Content starts

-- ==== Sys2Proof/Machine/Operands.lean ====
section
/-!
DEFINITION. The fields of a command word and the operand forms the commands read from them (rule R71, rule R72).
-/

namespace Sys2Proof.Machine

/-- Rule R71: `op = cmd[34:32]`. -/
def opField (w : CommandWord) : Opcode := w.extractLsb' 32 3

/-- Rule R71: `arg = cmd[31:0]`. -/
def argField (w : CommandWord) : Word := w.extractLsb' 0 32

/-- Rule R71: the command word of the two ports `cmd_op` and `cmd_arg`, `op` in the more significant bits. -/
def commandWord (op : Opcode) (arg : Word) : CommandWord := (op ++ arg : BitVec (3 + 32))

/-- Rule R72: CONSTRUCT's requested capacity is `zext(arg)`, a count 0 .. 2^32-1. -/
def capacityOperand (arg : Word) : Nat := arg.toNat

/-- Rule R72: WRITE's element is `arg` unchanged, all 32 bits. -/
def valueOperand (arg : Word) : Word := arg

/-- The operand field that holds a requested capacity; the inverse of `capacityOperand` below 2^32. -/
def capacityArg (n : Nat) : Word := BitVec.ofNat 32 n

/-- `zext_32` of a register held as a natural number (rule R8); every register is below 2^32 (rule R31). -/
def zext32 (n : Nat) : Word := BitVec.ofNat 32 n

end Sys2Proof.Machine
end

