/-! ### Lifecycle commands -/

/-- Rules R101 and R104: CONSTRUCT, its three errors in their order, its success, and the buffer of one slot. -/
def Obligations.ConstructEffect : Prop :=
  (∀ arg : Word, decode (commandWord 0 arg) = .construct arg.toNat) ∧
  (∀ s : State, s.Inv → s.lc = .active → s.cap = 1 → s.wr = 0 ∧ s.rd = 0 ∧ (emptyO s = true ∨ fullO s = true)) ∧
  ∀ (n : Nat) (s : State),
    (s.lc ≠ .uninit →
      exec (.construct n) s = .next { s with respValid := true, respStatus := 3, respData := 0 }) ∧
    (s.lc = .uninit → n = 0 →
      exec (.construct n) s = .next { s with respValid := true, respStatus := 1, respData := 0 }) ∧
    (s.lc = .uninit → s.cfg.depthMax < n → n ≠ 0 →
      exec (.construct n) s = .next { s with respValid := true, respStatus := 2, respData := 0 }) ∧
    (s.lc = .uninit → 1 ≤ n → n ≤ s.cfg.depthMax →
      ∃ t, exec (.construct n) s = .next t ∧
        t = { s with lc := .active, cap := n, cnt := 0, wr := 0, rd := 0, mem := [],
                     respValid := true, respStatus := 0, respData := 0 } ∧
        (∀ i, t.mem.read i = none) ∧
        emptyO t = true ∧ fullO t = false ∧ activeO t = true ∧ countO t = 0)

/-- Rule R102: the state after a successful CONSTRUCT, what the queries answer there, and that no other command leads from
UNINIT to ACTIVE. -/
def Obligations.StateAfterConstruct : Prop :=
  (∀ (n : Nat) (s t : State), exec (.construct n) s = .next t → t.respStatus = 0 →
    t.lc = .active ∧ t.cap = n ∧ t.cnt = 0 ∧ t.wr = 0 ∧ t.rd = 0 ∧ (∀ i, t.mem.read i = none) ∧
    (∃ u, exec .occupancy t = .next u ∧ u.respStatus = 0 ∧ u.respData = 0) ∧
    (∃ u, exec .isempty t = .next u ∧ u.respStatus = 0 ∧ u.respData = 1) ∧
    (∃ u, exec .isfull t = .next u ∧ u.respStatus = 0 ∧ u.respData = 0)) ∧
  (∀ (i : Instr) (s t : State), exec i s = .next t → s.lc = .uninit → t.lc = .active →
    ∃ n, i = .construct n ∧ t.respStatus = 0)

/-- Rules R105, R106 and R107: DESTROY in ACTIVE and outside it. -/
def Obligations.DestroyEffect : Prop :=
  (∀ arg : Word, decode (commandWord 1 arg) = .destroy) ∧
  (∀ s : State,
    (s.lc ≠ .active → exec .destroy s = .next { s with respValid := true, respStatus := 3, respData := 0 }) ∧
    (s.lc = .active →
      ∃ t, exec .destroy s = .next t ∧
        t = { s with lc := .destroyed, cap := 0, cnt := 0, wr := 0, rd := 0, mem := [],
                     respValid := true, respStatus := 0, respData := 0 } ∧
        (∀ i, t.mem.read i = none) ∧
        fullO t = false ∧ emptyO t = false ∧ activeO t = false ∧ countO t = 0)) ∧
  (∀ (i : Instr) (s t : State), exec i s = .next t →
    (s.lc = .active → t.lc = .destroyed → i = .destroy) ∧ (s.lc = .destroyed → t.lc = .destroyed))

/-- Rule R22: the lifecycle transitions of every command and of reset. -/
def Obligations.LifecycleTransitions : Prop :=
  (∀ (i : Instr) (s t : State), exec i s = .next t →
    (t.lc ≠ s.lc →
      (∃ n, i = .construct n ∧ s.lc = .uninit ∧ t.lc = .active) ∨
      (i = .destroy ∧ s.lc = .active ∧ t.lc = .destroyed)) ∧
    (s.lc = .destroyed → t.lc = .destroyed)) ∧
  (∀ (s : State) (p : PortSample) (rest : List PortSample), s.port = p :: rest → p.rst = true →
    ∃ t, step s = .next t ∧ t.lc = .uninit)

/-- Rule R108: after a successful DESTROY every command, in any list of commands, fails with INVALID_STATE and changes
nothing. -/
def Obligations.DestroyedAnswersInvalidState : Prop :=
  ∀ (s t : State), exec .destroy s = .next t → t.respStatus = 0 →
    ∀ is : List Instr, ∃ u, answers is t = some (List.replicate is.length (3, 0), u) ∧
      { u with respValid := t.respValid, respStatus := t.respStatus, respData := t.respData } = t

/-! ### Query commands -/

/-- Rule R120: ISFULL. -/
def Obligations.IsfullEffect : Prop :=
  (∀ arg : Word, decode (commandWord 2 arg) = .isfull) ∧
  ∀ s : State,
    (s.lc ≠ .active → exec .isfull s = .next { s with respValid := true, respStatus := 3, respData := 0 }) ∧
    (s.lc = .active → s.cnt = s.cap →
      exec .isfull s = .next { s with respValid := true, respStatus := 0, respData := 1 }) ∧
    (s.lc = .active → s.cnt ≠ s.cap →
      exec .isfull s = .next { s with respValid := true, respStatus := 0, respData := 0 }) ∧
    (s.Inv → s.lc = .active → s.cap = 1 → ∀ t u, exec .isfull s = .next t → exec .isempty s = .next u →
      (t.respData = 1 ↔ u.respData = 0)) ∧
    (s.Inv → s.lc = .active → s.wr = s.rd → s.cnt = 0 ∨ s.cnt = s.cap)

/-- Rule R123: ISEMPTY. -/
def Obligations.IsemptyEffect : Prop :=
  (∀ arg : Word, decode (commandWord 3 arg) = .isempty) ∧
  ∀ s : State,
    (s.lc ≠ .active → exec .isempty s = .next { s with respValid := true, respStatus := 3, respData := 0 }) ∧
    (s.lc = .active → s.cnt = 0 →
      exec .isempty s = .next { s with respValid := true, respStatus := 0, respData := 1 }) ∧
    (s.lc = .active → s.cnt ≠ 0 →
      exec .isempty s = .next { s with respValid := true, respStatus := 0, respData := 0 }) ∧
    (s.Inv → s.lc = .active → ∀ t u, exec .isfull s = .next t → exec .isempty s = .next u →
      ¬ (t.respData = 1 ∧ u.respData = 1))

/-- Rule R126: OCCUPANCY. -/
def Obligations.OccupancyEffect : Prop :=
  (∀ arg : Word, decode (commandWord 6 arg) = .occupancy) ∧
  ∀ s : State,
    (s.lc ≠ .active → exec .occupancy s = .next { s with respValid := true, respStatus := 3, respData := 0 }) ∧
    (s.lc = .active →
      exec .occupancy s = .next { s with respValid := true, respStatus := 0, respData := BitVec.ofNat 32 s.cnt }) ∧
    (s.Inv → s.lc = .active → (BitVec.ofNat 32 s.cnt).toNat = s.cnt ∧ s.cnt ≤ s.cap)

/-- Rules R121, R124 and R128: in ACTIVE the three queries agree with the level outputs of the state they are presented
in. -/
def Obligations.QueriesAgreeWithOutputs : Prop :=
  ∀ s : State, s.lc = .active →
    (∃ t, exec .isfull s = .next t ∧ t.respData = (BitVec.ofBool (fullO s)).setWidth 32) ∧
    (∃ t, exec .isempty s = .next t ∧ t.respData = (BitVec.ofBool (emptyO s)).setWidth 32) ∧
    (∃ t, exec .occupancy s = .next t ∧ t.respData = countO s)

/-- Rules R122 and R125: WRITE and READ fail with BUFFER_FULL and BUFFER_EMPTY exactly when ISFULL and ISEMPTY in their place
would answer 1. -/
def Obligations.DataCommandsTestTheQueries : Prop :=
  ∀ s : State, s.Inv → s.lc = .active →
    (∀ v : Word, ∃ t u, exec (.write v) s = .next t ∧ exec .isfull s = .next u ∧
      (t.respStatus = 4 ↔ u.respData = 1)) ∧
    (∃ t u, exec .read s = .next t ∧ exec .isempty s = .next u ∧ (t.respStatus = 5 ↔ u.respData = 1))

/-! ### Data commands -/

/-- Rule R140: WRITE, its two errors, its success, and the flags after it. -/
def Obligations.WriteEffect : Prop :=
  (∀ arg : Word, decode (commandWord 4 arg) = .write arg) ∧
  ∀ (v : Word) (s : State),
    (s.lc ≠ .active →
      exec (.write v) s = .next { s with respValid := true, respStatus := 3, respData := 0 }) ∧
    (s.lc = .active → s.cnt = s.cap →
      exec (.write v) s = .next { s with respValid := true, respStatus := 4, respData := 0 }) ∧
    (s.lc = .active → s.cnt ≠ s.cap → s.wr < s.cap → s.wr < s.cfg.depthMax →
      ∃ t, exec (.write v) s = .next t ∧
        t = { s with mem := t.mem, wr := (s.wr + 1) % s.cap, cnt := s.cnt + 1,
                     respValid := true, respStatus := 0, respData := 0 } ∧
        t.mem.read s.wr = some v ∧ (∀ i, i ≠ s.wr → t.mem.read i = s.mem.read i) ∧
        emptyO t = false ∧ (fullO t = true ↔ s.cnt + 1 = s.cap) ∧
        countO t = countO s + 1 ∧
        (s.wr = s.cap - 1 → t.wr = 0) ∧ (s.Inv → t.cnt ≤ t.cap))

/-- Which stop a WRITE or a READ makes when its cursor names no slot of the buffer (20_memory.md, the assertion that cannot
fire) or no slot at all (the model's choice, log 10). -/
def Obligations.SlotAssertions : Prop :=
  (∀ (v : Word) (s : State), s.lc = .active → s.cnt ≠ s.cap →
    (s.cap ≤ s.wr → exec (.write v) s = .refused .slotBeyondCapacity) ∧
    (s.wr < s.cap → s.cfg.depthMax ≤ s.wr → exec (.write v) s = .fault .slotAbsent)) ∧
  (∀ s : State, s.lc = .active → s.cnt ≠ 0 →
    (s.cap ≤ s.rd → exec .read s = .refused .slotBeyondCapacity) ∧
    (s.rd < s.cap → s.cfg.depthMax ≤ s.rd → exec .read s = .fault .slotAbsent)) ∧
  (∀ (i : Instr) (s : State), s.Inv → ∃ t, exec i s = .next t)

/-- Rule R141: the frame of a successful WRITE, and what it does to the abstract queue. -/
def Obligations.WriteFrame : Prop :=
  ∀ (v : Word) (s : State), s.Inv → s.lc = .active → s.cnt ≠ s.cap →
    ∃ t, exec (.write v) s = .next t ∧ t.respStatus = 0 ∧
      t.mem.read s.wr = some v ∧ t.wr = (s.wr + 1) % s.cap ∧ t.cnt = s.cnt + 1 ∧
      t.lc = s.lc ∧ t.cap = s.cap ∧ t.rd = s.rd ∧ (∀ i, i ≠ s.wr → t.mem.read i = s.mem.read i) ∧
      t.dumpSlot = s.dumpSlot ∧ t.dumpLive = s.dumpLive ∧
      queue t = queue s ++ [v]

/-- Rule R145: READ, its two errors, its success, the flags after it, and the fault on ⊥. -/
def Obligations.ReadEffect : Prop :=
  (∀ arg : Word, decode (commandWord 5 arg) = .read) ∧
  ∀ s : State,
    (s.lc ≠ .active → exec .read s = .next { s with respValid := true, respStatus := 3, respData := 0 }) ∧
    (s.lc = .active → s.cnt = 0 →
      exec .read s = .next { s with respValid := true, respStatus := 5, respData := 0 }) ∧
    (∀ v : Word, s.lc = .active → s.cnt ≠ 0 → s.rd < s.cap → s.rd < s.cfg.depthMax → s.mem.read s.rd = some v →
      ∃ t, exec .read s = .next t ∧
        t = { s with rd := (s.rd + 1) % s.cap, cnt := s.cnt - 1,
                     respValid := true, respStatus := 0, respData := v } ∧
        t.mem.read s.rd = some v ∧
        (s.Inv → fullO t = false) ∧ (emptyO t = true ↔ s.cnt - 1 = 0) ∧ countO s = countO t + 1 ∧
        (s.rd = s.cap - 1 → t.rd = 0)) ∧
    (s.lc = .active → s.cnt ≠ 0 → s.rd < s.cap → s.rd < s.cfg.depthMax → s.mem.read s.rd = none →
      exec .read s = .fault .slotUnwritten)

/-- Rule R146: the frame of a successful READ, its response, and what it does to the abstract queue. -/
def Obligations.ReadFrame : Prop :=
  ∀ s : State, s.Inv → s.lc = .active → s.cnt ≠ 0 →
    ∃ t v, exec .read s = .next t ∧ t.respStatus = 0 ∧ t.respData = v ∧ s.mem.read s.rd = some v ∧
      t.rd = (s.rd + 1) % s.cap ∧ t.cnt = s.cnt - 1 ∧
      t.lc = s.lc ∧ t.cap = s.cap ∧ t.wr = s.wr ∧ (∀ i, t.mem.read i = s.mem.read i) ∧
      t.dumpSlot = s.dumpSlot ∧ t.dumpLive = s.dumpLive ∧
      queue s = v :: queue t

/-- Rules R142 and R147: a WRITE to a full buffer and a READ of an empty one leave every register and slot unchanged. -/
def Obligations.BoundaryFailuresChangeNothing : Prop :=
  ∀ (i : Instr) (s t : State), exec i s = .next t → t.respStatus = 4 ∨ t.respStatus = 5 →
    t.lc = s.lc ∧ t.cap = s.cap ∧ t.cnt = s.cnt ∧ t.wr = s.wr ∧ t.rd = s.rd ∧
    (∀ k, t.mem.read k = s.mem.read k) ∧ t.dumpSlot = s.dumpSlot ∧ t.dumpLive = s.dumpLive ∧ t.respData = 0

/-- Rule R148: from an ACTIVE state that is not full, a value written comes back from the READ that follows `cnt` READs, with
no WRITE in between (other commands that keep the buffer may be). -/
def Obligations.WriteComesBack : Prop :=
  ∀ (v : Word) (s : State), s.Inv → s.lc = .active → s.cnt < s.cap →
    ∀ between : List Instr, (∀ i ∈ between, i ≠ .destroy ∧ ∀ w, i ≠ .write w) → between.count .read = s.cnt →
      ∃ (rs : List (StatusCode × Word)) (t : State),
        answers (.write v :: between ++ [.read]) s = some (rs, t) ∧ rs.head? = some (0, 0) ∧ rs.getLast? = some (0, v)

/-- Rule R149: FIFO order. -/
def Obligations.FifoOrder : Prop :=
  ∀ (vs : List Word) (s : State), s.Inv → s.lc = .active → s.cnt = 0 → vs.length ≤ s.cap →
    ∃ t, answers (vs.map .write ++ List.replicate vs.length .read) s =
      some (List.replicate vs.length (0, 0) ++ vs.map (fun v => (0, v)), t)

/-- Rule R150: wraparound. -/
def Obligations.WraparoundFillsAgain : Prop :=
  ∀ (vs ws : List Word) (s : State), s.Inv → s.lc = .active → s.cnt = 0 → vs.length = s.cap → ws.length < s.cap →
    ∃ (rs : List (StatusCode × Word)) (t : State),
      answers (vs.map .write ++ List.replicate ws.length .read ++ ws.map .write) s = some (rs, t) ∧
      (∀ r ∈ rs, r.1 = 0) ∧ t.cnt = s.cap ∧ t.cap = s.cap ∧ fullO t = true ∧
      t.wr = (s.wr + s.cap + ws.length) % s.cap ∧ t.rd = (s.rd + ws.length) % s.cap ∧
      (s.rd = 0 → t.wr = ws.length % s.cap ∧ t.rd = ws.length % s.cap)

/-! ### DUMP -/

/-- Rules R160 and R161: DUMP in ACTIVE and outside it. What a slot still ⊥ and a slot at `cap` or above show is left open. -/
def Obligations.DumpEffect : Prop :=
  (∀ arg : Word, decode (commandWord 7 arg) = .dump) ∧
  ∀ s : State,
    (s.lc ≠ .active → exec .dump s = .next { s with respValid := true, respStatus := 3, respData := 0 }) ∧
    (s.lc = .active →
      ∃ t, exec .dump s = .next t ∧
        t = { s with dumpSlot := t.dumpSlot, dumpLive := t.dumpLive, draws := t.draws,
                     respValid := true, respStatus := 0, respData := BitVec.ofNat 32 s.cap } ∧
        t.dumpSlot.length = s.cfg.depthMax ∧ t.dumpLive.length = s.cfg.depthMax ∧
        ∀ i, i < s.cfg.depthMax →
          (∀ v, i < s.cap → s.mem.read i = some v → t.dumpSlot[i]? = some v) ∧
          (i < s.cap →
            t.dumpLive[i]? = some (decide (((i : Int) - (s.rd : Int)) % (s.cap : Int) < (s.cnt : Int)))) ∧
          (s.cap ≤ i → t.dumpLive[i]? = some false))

Content ends

• [TASK DIRECTIONS]: Using the entries above, give back exactly the line containing "queue t = queue s ++ [v]", the line containing "respValid := true, respStatus := 0, respData := v", and every line between them, and nothing else.

• [SOLUTION TO THIS EXERCISE]:
      queue t = queue s ++ [v]

/-- Rule R145: READ, its two errors, its success, the flags after it, and the fault on ⊥. -/
def Obligations.ReadEffect : Prop :=
  (∀ arg : Word, decode (commandWord 5 arg) = .read) ∧
  ∀ s : State,
    (s.lc ≠ .active → exec .read s = .next { s with respValid := true, respStatus := 3, respData := 0 }) ∧
    (s.lc = .active → s.cnt = 0 →
      exec .read s = .next { s with respValid := true, respStatus := 5, respData := 0 }) ∧
    (∀ v : Word, s.lc = .active → s.cnt ≠ 0 → s.rd < s.cap → s.rd < s.cfg.depthMax → s.mem.read s.rd = some v →
      ∃ t, exec .read s = .next t ∧
        t = { s with rd := (s.rd + 1) % s.cap, cnt := s.cnt - 1,
                     respValid := true, respStatus := 0, respData := v } ∧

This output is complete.